theorem test_wf_refuses_operands :
    [Instr.setTime 0 65536 0, .setTime 0 0 256, .readDoor 0 65536, .listHeldOut 0 65536,
      .ackAlarm 0 65536 0, .ackAlarm 0 0 256, .readZone 0 256, .zoneSweepPause 0 256,
      .zoneSweepResume 0 256, .zoneSweepCancel 0 256, .zoneSweepResweep 0 256, .loadClass 0 256 0 0,
      .loadClass 0 0 256 0, .loadClass 0 0 0 256, .readClass 0 256, .deleteWindow 0 256,
      .readWindow 0 256, .selectPlan 0 256, .setBatchGap 0 256, .readTrunk 0 256, .readRoster 0 256 0,
      .readRoster 0 0 256, .resetTrunk 0 256].all (fun i => !i.isWellFormed) = true := by decide

theorem test_wf_refuses_load_door_fields :
    [LoadDoorReq.mk 65536 0 0 0 0 0 0 0 0, ⟨0, 256, 0, 0, 0, 0, 0, 0, 0⟩, ⟨0, 0, 256, 0, 0, 0, 0, 0, 0⟩,
      ⟨0, 0, 0, 256, 0, 0, 0, 0, 0⟩, ⟨0, 0, 0, 0, 256, 0, 0, 0, 0⟩, ⟨0, 0, 0, 0, 0, 256, 0, 0, 0⟩,
      ⟨0, 0, 0, 0, 0, 0, 256, 0, 0⟩, ⟨0, 0, 0, 0, 0, 0, 0, 256, 0⟩, ⟨0, 0, 0, 0, 0, 0, 0, 0, 256⟩].all
      (fun r => !(Instr.loadDoor 0 r).isWellFormed) = true := by decide

theorem test_wf_refuses_load_zone_fields :
    [LoadZoneReq.mk 256 0 0 0 0 0 0 0, ⟨0, 256, 0, 0, 0, 0, 0, 0⟩, ⟨0, 0, 256, 0, 0, 0, 0, 0⟩,
      ⟨0, 0, 0, 256, 0, 0, 0, 0⟩, ⟨0, 0, 0, 0, 256, 0, 0, 0⟩, ⟨0, 0, 0, 0, 0, 256, 0, 0⟩,
      ⟨0, 0, 0, 0, 0, 0, 256, 0⟩, ⟨0, 0, 0, 0, 0, 0, 0, 256⟩].all
      (fun r => !(Instr.loadZone 0 r).isWellFormed) = true := by decide

theorem test_wf_refuses_load_window_fields :
    [LoadWindowReq.mk 256 0 0 0 0 0 0 0, ⟨0, 256, 0, 0, 0, 0, 0, 0⟩, ⟨0, 0, 256, 0, 0, 0, 0, 0⟩,
      ⟨0, 0, 0, 65536, 0, 0, 0, 0⟩, ⟨0, 0, 0, 0, 65536, 0, 0, 0⟩, ⟨0, 0, 0, 0, 0, 256, 0, 0⟩,
      ⟨0, 0, 0, 0, 0, 0, 256, 0⟩, ⟨0, 0, 0, 0, 0, 0, 0, 256⟩].all
      (fun r => !(Instr.loadWindow 0 r).isWellFormed) = true := by decide

theorem test_wf_refuses_load_trunk_fields :
    [LoadTrunkReq.mk 256 0 0 0 0 0 0, ⟨0, 256, 0, 0, 0, 0, 0⟩, ⟨0, 0, 256, 0, 0, 0, 0⟩,
      ⟨0, 0, 0, 256, 0, 0, 0⟩, ⟨0, 0, 0, 0, 256, 0, 0⟩, ⟨0, 0, 0, 0, 0, 256, 0⟩,
      ⟨0, 0, 0, 0, 0, 0, 256⟩].all (fun r => !(Instr.loadTrunk 0 r).isWellFormed) = true := by decide

/-! ### Frames written out from the layouts (R171, R186, R187) -/

/-- The usual check value of this CRC over the digits 1 to 9. -/
theorem test_crc_check_value :
    crc16 [0x31#8, 0x32#8, 0x33#8, 0x34#8, 0x35#8, 0x36#8, 0x37#8, 0x38#8, 0x39#8] = 0x29B1#16 := by
  decide +kernel

/-- R186's example: READ TIME to unit 3 with tag 0x7E, the tag sent as 0x7D 0x5E, nine bytes or ten. -/
theorem test_read_time_line :
    (siteLine 3 3 0x7E [0x11#8]).take 7 = [0x7E#8, 0x03#8, 0x03#8, 0x7D#8, 0x5E#8, 0x01#8, 0x11#8] ∧
    ((siteLine 3 3 0x7E [0x11#8]).length = 9 ∨ (siteLine 3 3 0x7E [0x11#8]).length = 10) := by decide +kernel

theorem test_written_frames :
    commandOf 3 0x7E [0x11#8] = .readTime 0x7E ∧
    commandOf 1 9 [0x01#8, 0x5E#8, 0x01#8, 0x01#8, 0x00#8, 0x2D#8, 0x00#8] =
      .release ⟨9, 350, 1, 45, 0⟩ ∧
    commandOf 3 1 [0x10#8, 0x0F#8, 0xB4#8, 0x05#8] = .setTime 1 4020 5 ∧
    commandOf 3 2 [0x2A#8, 0xFF#8, 0x03#8] = .zoneSweepResweep 2 255 ∧
    commandOf 3 2 [0x4A#8, 0x07#8, 0x01#8] = .readRoster 2 7 1 ∧
    commandOf 2 5 [] = .unknownFrameKind 5 2 := by decide +kernel

/-- A frame for another unit, and one with a wrong check, are discarded (R171, R172). -/
theorem test_discarded_frames :
    siteCommand 3 (withCheck [0x03#8, 0x03#8, 0x01#8, 0x01#8, 0x11#8]) = some (.readTime 1) ∧
    siteCommand 2 (withCheck [0x03#8, 0x03#8, 0x01#8, 0x01#8, 0x11#8]) = none ∧
    siteCommand 3 [0x03#8, 0x03#8, 0x01#8, 0x01#8, 0x11#8, 0x00#8, 0x00#8] = none := by decide +kernel

/-- R101: six bytes without a body, seven for RATE and PULSE, ten for a STATUS reply. -/
theorem test_trunk_frame_lengths :
    (TrunkCommand.line (.roll 1)).length = 6 ∧ (TrunkCommand.line (.rate .r38400)).length = 7 ∧
    (TrunkCommand.line (.pulse 5 8)).length = 7 ∧
    (Status.line false 5 ⟨3, .r19200, .thrown, .closed, false, .started⟩).length = 10 := by decide +kernel

/-- R103: an inverted pair's sync byte is heard as 0x58. -/
theorem test_inverted_status :
    (Status.line true 5 ⟨3, .r19200, .jammed, .opened, true, .started⟩).head? = some 0x58#8 ∧
    acceptStatus .normal 5 (Status.line true 5 ⟨3, .r19200, .jammed, .opened, true, .started⟩) = none := by
  decide +kernel

/-- R182, R186: a DOOR STATUS notice is 15 bytes before escaping. -/
theorem test_door_status_line :
    (NumberedNotice.line 1
      ⟨4, .doorStatus 118 .withdrawn .opened (some .locked) (.heldOut .doorOpen) ⟨true, true, false⟩
        .secondMaster⟩).take 13 =
      [0x7E#8, 0x01#8, 0x05#8, 0x04#8, 0x08#8, 0x01#8, 0x00#8, 0x76#8, 0x11#8, 0x02#8, 0x01#8, 0x03#8,
        0x01#8] := by decide +kernel

/-! ### The week clock (section 2.8, R26 to R34) -/

/-- A part whose Evaluator is WAITING, so that no evaluation follows. -/
def still : State := { base with evaluator := .waiting }

/-- The clock at a time, with E. -/
def at_ (minute second tenths e : Nat) : State :=
  { still with minute := minute, second := second, tenths := tenths, evaluated := some e }

theorem test_set_time_forward :
    (let s := run (.setTime 1 4020 5) (at_ 4019 20 4 4019);
      (s.minute, s.second, s.tenths, s.evaluated, lastAnswer s) =
        (4020, 5, 0, some 4020, some (.mgmt 1 0x10 .ok [.n1 0, .n2 4020, .n1 5]))) := by decide +kernel

theorem test_set_time_backward :
    (let s := run (.setTime 1 4019 50) (at_ 4020 40 0 4020);
      (s.minute, s.second, s.evaluated) = (4019, 50, some 4020) ∧
      (run .minuteBoundary s).evaluated = some 4020 ∧
      (run .minuteBoundary (run .minuteBoundary s)).evaluated = some 4021) := by decide +kernel

theorem test_set_time_classes :
    (at_ 10079 30 0 10079).classify 0 20 = .forward ∧ (at_ 390 0 0 390).classify 450 0 = .jump ∧
    (at_ 4019 20 4 4019).classify 4020 5 = .forward ∧ (at_ 4020 40 0 4020).classify 4019 50 = .held := by
  decide +kernel

theorem test_minute_boundary_wraps :
    (let s := run .minuteBoundary (at_ 10079 59 9 10079);
      (s.minute, s.second, s.tenths, s.evaluated) = (0, 0, 0, some 0)) := by decide +kernel

theorem test_read_time :
    lastAnswer (run (.readTime 7) (at_ 4019 50 3 4020)) =
      some (.mgmt 7 0x11 .ok [.n1 1, .n2 4019, .n1 50, .n1 3, .n4 1000, .n2 4020, .n1 1]) := by
  decide +kernel

theorem test_catch_up :
    ({ base with count := 1073741825#32 } : State).catchUp 0#32 = 1#32 ∧
    ({ base with count := 1073741824#32 } : State).catchUp 0#32 = 0#32 := by decide +kernel

theorem test_power_on_with_blank_memory :
    (run (.powerOn 15 true) { State.reset with powered := false, notices := [] }).notices = [⟨0, .clockUnset⟩] ∧
    (run (.powerOn 15 true) { at_ 100 7 3 90 with backupValid := true }).clock = .running ∧
    (run (.powerOn 15 true) { at_ 100 7 3 90 with backupValid := true }).second = 7 ∧
    (run (.powerOn 15 true) { at_ 100 7 3 90 with backupValid := true }).evaluated = none := by
  decide +kernel

theorem test_crystal_and_backup :
    (run .crystalStop { base with backupValid := true }).backupValid = false ∧
    (run .crystalStop base).clock = .running ∧ (run .crystalStop base).isTicking = false ∧
    (run .crystalRestart (run .crystalStop base)).isTicking = true ∧
    (run .backupSupplyLow { base with backupValid := true }).backupValid = false ∧
    (run .powerCut (run .crystalRestart (run .crystalStop base))).isTicking = true := by decide +kernel

/-! ### Windows (R40, R41, R46, R47) -/

/-- A window of zone 12 under plan 1. -/
def window12 (start length : Nat) (single : Bool) : Window :=
  ⟨some 12, 2#8, start, length, .opened, 2, single, false⟩

theorem test_time_test :
    [3315, 4019, 4020].map (fun m => (window12 3315 705 false).matches m) = [true, true, false] ∧
    [10079, 30, 59, 60, 9000, 10019].map (fun m => (window12 10020 120 false).matches m) =
      [true, true, true, false, false, false] := by decide

/-- Section 3.7: the drill of slot 9 beats slot 3, and zone 12 falls to its default at 4020. -/
theorem test_scheduled_state :
    (let s : State := { base with plan := 1, windows := ((base.windows.set 3 (some (window12 3315 705 false))).set
        9 (some ⟨none, 6#8, 3480, 30, .secure, 5, false, false⟩)) };
      [3479, 3490, 3510, 4019, 4020].map (s.scheduledAt 12) =
        [some .opened, some .secure, some .opened, some .opened, some .secure]) := by decide +kernel

theorem test_single_shot :
    (window12 3315 705 true).singleShot 1 3400 = some { window12 3315 705 true with matched := true } ∧
    (window12 3315 705 true).singleShot 2 3400 = some (window12 3315 705 true) ∧
    (window12 3315 705 true).singleShot 1 5000 = some (window12 3315 705 true) ∧
    ({ window12 3315 705 true with matched := true } : Window).singleShot 2 4020 = none := by decide

theorem test_load_and_delete_window :
    (run (.loadWindow 1 ⟨127, 255, 2, 10079, 10080, 1, 7, 1⟩) still).windows.getD 127 none =
      some ⟨none, 2#8, 10079, 10080, .opened, 7, true, false⟩ ∧
    lastAnswer (run (.loadWindow 1 ⟨127, 64, 2, 0, 1, 1, 7, 1⟩) still) = some (.mgmt 1 0x38 .badValue []) ∧
    lastAnswer (run (.deleteWindow 1 128) still) = some (.mgmt 1 0x39 .badIndex []) ∧
    lastAnswer (run (.readWindow 2 0) still) = some (.mgmt 2 0x3A .ok
      [.n1 0, .absent 1, .absent 1, .absent 2, .absent 2, .absent 1, .absent 1, .absent 1, .absent 1]) := by
  decide +kernel

theorem test_select_plan :
    lastAnswer (run (.selectPlan 3 7) still) = some (.mgmt 3 0x3B .ok [.n1 0, .n1 7]) ∧
    lastAnswer (run (.selectPlan 3 8) still) = some (.mgmt 3 0x3B .badValue []) := by decide +kernel

/-! ### Batches (section 4.10, R58) -/

theorem test_lockup_offsets :
    batchOffsets 20 0 [(20, [214, 217, 230]), (5, [240, 241, 242, 244]), (0, [12, 13])] =
      [(214, 0), (217, 20), (230, 40), (240, 80), (241, 85), (242, 90), (244, 95), (12, 120), (13, 120)] := by
  decide

/-- R58: position 327 of a step of 200 is 65,400, and position 328 saturates. -/
theorem test_offsets_saturate :
    saturate (0 + saturate (327 * 200)) = 65400 ∧ saturate (0 + saturate (328 * 200)) = 65535 := by
  decide +kernel

theorem test_zone_order :
    orderZones false (fun z => if z = 3 then 30 else if z = 12 then 10 else 20) [3, 12, 14] = [12, 14, 3] ∧
    orderZones true (fun z => if z = 3 then 30 else if z = 12 then 10 else 20) [3, 12, 14] = [3, 14, 12] ∧
    orderZones true (fun _ => 0) [3, 12, 14] = [3, 12, 14] := by decide

theorem test_set_batch_gap :
    (run (.setBatchGap 1 255) base).gap = 255 ∧
    lastAnswer (run (.setBatchGap 1 0) base) = some (.mgmt 1 0x40 .ok [.n1 20, .n1 0]) := by decide +kernel

/-! ### The sweep queue (chapter 05) -/

/-- A zone's entry on door 350, PENDING, of an origin, due at a time. -/
def waiting (o : Origin) (due : Tenths) : Entry := ⟨350, .drive .locked, o, due, 0, .pending⟩

/-- The pause through a rehearsal: the theatre is the zone of door 350, paused at 5,000. -/
def paused (count : Tenths) (e : Entry) : State :=
  { site.onZone 63 (fun z => { z with paused := some 5000#32 }) with count := count, queue := [e] }

/-- The dues after a RESUME. -/
def resumed (count : Tenths) (e : Entry) : List Tenths :=
  (run (.zoneSweepResume 1 63) (paused count e)).queue.map Entry.due

theorem test_resume_moves_dues :
    resumed 8000#32 (waiting .schedule 5100#32) = [8100#32] ∧
    resumed 8000#32 (waiting .schedule 5120#32) = [8120#32] ∧
    resumed 8000#32 (waiting .override 5000#32) = [5000#32] ∧
    resumed 65000#32 (waiting .schedule 75000#32) = [130535#32] ∧
    resumed 65000#32 (waiting .schedule 6000#32) = [66000#32] := by decide +kernel

theorem test_pause_counts :
    lastAnswer (run (.zoneSweepPause 1 255) (paused 8000#32 (waiting .schedule 0#32))) =
      some (.mgmt 1 0x2A .ok [.n2 63]) ∧
    ((run (.zoneSweepPause 1 255) (paused 8000#32 (waiting .schedule 0#32))).zone 63).paused =
      some 5000#32 := by decide +kernel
* * * *
What you will do
Filter the entries above down to the lines that hold the word "bytes", and copy those lines.

Result for this task
/-- R186's example: READ TIME to unit 3 with tag 0x7E, the tag sent as 0x7D 0x5E, nine bytes or ten. -/
/-- R101: six bytes without a body, seven for RATE and PULSE, ten for a STATUS reply. -/
/-- R182, R186: a DOOR STATUS notice is 15 bytes before escaping. -/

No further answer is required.